*** Opening of Source information ***
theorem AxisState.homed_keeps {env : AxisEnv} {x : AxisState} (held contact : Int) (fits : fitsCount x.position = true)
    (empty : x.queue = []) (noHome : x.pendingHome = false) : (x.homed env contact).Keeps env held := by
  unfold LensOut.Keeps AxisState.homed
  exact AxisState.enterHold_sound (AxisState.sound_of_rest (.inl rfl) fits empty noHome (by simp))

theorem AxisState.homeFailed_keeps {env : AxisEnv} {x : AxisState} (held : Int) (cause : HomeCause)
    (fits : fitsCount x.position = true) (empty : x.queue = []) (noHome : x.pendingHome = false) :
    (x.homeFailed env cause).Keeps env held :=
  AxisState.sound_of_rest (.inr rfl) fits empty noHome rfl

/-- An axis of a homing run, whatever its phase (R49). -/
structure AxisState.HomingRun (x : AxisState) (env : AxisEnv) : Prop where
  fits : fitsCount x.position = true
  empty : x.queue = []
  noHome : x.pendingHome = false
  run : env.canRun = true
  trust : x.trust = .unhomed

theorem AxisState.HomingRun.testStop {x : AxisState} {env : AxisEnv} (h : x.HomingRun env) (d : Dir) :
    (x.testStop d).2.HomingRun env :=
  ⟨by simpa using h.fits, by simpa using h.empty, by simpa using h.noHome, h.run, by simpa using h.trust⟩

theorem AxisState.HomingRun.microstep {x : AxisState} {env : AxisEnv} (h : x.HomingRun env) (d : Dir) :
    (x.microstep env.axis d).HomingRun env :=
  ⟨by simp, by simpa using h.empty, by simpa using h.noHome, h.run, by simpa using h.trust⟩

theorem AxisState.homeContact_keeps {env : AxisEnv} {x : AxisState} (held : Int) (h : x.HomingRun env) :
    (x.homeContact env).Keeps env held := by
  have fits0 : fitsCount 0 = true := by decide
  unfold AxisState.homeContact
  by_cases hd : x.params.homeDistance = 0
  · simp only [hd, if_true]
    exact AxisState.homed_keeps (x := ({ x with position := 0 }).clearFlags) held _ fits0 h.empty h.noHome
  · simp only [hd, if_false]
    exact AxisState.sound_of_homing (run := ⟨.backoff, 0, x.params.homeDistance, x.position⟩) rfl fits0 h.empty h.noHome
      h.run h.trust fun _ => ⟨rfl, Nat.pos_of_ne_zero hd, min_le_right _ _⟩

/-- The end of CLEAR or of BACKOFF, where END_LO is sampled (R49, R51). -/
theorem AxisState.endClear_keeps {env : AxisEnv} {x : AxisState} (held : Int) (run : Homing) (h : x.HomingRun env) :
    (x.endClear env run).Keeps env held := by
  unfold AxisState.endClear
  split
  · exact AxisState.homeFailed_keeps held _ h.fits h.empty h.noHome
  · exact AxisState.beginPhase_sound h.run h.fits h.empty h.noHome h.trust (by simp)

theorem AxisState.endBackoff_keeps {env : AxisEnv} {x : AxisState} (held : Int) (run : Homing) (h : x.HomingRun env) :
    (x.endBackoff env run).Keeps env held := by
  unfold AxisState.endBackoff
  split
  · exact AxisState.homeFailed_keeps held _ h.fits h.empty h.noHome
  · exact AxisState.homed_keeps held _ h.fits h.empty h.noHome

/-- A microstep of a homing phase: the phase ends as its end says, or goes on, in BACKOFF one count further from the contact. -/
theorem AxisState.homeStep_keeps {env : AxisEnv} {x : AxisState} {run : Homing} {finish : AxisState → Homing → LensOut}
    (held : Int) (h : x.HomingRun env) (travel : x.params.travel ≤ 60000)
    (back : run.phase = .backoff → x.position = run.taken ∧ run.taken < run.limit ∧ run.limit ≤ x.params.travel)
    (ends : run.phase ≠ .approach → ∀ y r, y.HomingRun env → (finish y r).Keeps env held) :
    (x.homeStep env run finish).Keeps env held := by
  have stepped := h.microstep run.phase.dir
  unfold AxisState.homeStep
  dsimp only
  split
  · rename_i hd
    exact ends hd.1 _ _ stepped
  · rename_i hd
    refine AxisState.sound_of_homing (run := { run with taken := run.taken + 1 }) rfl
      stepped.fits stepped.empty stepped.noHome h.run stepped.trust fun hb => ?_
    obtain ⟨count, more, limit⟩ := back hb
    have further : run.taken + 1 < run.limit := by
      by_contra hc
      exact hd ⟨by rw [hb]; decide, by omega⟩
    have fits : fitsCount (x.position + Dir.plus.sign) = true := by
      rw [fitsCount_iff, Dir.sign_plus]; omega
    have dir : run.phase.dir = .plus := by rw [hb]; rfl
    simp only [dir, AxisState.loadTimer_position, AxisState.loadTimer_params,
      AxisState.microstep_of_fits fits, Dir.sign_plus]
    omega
*** Close of Source information ***
Goal of the exercise: The material above needs to be reproduced exactly as written.

Solution to the exercise:
theorem AxisState.homed_keeps {env : AxisEnv} {x : AxisState} (held contact : Int) (fits : fitsCount x.position = true)
    (empty : x.queue = []) (noHome : x.pendingHome = false) : (x.homed env contact).Keeps env held := by
  unfold LensOut.Keeps AxisState.homed
  exact AxisState.enterHold_sound (AxisState.sound_of_rest (.inl rfl) fits empty noHome (by simp))

theorem AxisState.homeFailed_keeps {env : AxisEnv} {x : AxisState} (held : Int) (cause : HomeCause)
    (fits : fitsCount x.position = true) (empty : x.queue = []) (noHome : x.pendingHome = false) :
    (x.homeFailed env cause).Keeps env held :=
  AxisState.sound_of_rest (.inr rfl) fits empty noHome rfl

/-- An axis of a homing run, whatever its phase (R49). -/
structure AxisState.HomingRun (x : AxisState) (env : AxisEnv) : Prop where
  fits : fitsCount x.position = true
  empty : x.queue = []
  noHome : x.pendingHome = false
  run : env.canRun = true
  trust : x.trust = .unhomed

theorem AxisState.HomingRun.testStop {x : AxisState} {env : AxisEnv} (h : x.HomingRun env) (d : Dir) :
    (x.testStop d).2.HomingRun env :=
  ⟨by simpa using h.fits, by simpa using h.empty, by simpa using h.noHome, h.run, by simpa using h.trust⟩

theorem AxisState.HomingRun.microstep {x : AxisState} {env : AxisEnv} (h : x.HomingRun env) (d : Dir) :
    (x.microstep env.axis d).HomingRun env :=
  ⟨by simp, by simpa using h.empty, by simpa using h.noHome, h.run, by simpa using h.trust⟩

theorem AxisState.homeContact_keeps {env : AxisEnv} {x : AxisState} (held : Int) (h : x.HomingRun env) :
    (x.homeContact env).Keeps env held := by
  have fits0 : fitsCount 0 = true := by decide
  unfold AxisState.homeContact
  by_cases hd : x.params.homeDistance = 0
  · simp only [hd, if_true]
    exact AxisState.homed_keeps (x := ({ x with position := 0 }).clearFlags) held _ fits0 h.empty h.noHome
  · simp only [hd, if_false]
    exact AxisState.sound_of_homing (run := ⟨.backoff, 0, x.params.homeDistance, x.position⟩) rfl fits0 h.empty h.noHome
      h.run h.trust fun _ => ⟨rfl, Nat.pos_of_ne_zero hd, min_le_right _ _⟩

/-- The end of CLEAR or of BACKOFF, where END_LO is sampled (R49, R51). -/
theorem AxisState.endClear_keeps {env : AxisEnv} {x : AxisState} (held : Int) (run : Homing) (h : x.HomingRun env) :
    (x.endClear env run).Keeps env held := by
  unfold AxisState.endClear
  split
  · exact AxisState.homeFailed_keeps held _ h.fits h.empty h.noHome
  · exact AxisState.beginPhase_sound h.run h.fits h.empty h.noHome h.trust (by simp)

theorem AxisState.endBackoff_keeps {env : AxisEnv} {x : AxisState} (held : Int) (run : Homing) (h : x.HomingRun env) :
    (x.endBackoff env run).Keeps env held := by
  unfold AxisState.endBackoff
  split
  · exact AxisState.homeFailed_keeps held _ h.fits h.empty h.noHome
  · exact AxisState.homed_keeps held _ h.fits h.empty h.noHome

/-- A microstep of a homing phase: the phase ends as its end says, or goes on, in BACKOFF one count further from the contact. -/
theorem AxisState.homeStep_keeps {env : AxisEnv} {x : AxisState} {run : Homing} {finish : AxisState → Homing → LensOut}
    (held : Int) (h : x.HomingRun env) (travel : x.params.travel ≤ 60000)
    (back : run.phase = .backoff → x.position = run.taken ∧ run.taken < run.limit ∧ run.limit ≤ x.params.travel)
    (ends : run.phase ≠ .approach → ∀ y r, y.HomingRun env → (finish y r).Keeps env held) :
    (x.homeStep env run finish).Keeps env held := by
  have stepped := h.microstep run.phase.dir
  unfold AxisState.homeStep
  dsimp only
  split
  · rename_i hd
    exact ends hd.1 _ _ stepped
  · rename_i hd
    refine AxisState.sound_of_homing (run := { run with taken := run.taken + 1 }) rfl
      stepped.fits stepped.empty stepped.noHome h.run stepped.trust fun hb => ?_
    obtain ⟨count, more, limit⟩ := back hb
    have further : run.taken + 1 < run.limit := by
      by_contra hc
      exact hd ⟨by rw [hb]; decide, by omega⟩
    have fits : fitsCount (x.position + Dir.plus.sign) = true := by
      rw [fitsCount_iff, Dir.sign_plus]; omega
    have dir : run.phase.dir = .plus := by rw [hb]; rfl
    simp only [dir, AxisState.loadTimer_position, AxisState.loadTimer_params,
      AxisState.microstep_of_fits fits, Dir.sign_plus]
    omega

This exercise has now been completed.